It was made eloquently by those who live in Scotland or have left Scotland who answered my original "Scotland - Too Risky?" thread I referenced earlier in this one.

Basically the weather in the Western half is on average pretty poor and good weather is totally unpredictable.

Dave


----------



## sallytrafic (Jan 17, 2006)

I would go to Scotland in April and May. Earlier if the weather breaks. No midges and even on the west coast lots and lots of sun. Spent 6 weeks going from Glasgow to Edinburgh the pretty way. See Blog >HERE<


----------



## travelsRus (Mar 1, 2007)

Thank you for all your interesting replies and reasons for choosing Spain or Scotland. I think I have been swayed to go to Spain this trip and we will visit Scotland April-June.

Cheers - I appreciate your honest views.

Chris & Graham


----------



## CliveMott (Mar 10, 2008)

Well,
You have the wind and the rain plus the midges and British camp site and ferry fees on one hand.

On the other hand you have reliable sun, the mediteranean, cheaper fuel, open roads on the other.

I must admit its a difficult one!

C.


----------



## 122303 (Apr 12, 2009)

Not sure if the following will help either of you or hinder, but for what its worth:-
Spain has got to be better than Scotland. Who fancies sitting in the van during the looooong dark evenings in Scotland with probability of cold into the bargain. But I agree with you that April onwards may be better for Spain, as again weather can be unreliable anywhere in Northern Europe - (probably still better than here)
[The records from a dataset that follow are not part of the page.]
/-- What is added to a count to make it `c` makes it `c`. -/
theorem unsigned_add_modDiff {w c : Nat} (hc : c < 2 ^ w) (x : Int) : unsigned w (x + modDiff w c (unsigned w x)) = c := by
  refine unsigned_of_modEq hc ?_
  have hdiff : modDiff w c (unsigned w x) ≡ c - x [ZMOD ((2 ^ w : Nat) : Int)] := by
    have hlt := unsigned_lt w x
    have hsub : ((c + 2 ^ w - unsigned w x % 2 ^ w : Nat) : Int) = (c - (unsigned w x : Nat) : Int) + ((2 ^ w : Nat) : Int) := by
      rw [Nat.mod_eq_of_lt hlt]
      omega
    refine (signed_modEq w _).trans ?_
    rw [hsub]
    exact (Int.add_modulus_modEq_iff).2 ((Int.ModEq.refl _).sub (unsigned_modEq w x))
  calc x + modDiff w c (unsigned w x) ≡ x + (c - x) [ZMOD ((2 ^ w : Nat) : Int)] := (Int.ModEq.refl x).add hdiff
    _ = c := by ring

/-- A sin/cos count in quadrature counts, before O (R214). -/
def State.rescaled (s : State) (i p : Nat) : Int :=
  if s.eff (Reg.PFI_CFG_INVERT i) = 1 then -(signed 48 p * (4 * 2 ^ s.fbRatio i : Nat) / 4096) else signed 48 p * (4 * 2 ^ s.fbRatio i : Nat) / 4096

theorem converted_eq (s : State) (i p : Nat) : s.converted i p = unsigned 48 (s.rescaled i p + (s.pfi i).o) := rfl

theorem rescaled_congr {s t : State} {i : Nat} (hinvert : t.eff (Reg.PFI_CFG_INVERT i) = s.eff (Reg.PFI_CFG_INVERT i))
    (hratio : t.eff (Reg.PFI_CFG_FB_RATIO i) = s.eff (Reg.PFI_CFG_FB_RATIO i)) (p : Nat) : t.rescaled i p = s.rescaled i p := by
  have hfb : t.fbRatio i = s.fbRatio i := by rw [State.fbRatio, hratio]; rfl
  rw [State.rescaled, hinvert, hfb]
  rfl

/-- An input with a new O, from which disagreements count anew. -/
def Pfi.aligned (o : Int) (k : Pfi) : Pfi := { k with o := o, dis := 0 }

theorem Pfi.seen_aligned (o : Int) (k : Pfi) : (k.aligned o).seen = k.seen := rfl

/-- An input whose sin/cos path becomes ready: O makes the converted count equal C. -/
def readied (s : State) (i : Nat) : State :=
  ((s.modPfi i fun k => { k with o := 0 }).modPfi i fun k => k.aligned (modDiff 48 k.c ((s.modPfi i fun k => { k with o := 0 }).converted i k.p))).set
    (Reg.PFI_STAT_FB_READY i)

theorem inputMoves_aligned (s : State) (i : Nat) (g : Pfi → Int) : InputMoves i [] s (s.modPfi i fun k => k.aligned (g k)) :=
  (InputMoves.refl i [] s).putPfi _ (Pfi.seen_aligned _ _)

theorem inputMoves_readied (s : State) (i : Nat) : InputMoves i [Reg.PFI_STAT_FB_READY i] s (readied s i) := by
  have hreset : InputMoves i [] s (s.modPfi i fun k => { k with o := 0 }) := (InputMoves.refl i [] s).modPfi _ (by intro; rfl)
  exact ((hreset.trans (inputMoves_aligned _ i _)).mono (List.nil_subset _)).wr (by simp) 1

theorem bq_readied (s : State) (i : Nat) : (readied s i).bq = s.bq := by
  rw [readied, State.set_bq, bq_modPfi, bq_modPfi]

theorem converted_readied {s : State} {i : Nat} (hc : (s.pfi i).c < 2 ^ 48) : (readied s i).converted i (s.pfi i).p = (s.pfi i).c := by
  have hfirst (p : Nat) : (s.modPfi i fun k => { k with o := 0 }).converted i p = unsigned 48 (s.rescaled i p) := by
    have hscale : (s.modPfi i fun k => { k with o := 0 }).rescaled i p = s.rescaled i p := rescaled_congr (eff_congr rfl rfl) (eff_congr rfl rfl) p
    rw [converted_eq, pfi_modPfi Pfi.o (fun _ _ => rfl) s i, add_zero, hscale]
  have ho : ((readied s i).pfi i).o = modDiff 48 (s.pfi i).c (unsigned 48 (s.rescaled i (s.pfi i).p)) := by
    rw [readied, pfi_set, pfi_modPfi Pfi.o (fun _ _ => rfl), Pfi.aligned, hfirst, pfi_modPfi Pfi.c (fun _ _ => rfl), pfi_modPfi Pfi.p (fun _ _ => rfl)]
  have heff {f : Fld} (hf : (Reg.PFI_STAT_FB_READY i).key ≠ f.key) : (readied s i).eff f = s.eff f :=
    (inputMoves_readied s i).eff (by simpa using hf.symm)
  have hscale := rescaled_congr (heff (cfg_ne_stat (m := 3) (n := 3) rfl (by decide) (by decide)).symm)
    (heff (cfg_ne_stat (m := 16) (n := 3) rfl (by decide) (by decide)).symm) (s.pfi i).p
  rw [converted_eq, ho, hscale]
  exact unsigned_add_modDiff hc _

end Sys2Proof.Machine

namespace Sys2Proof
open Sys2Proof.Machine

section
variable {s : State} {i : Nat} (hi : i < 16)
include hi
Let me know how you get on with Spain, if you go, as we are going April for 8 weeks next year. Planning tour of Spain and Portugal.


----------



## carolgavin (May 9, 2005)

travelsRus said:


> Thank you for all your interesting replies and reasons for choosing Spain or Scotland. I think I have been swayed to go to Spain this trip and we will visit Scotland April-June.
> 
> Cheers - I appreciate your honest views.
> 
> Chris & Graham


Have a great trip


----------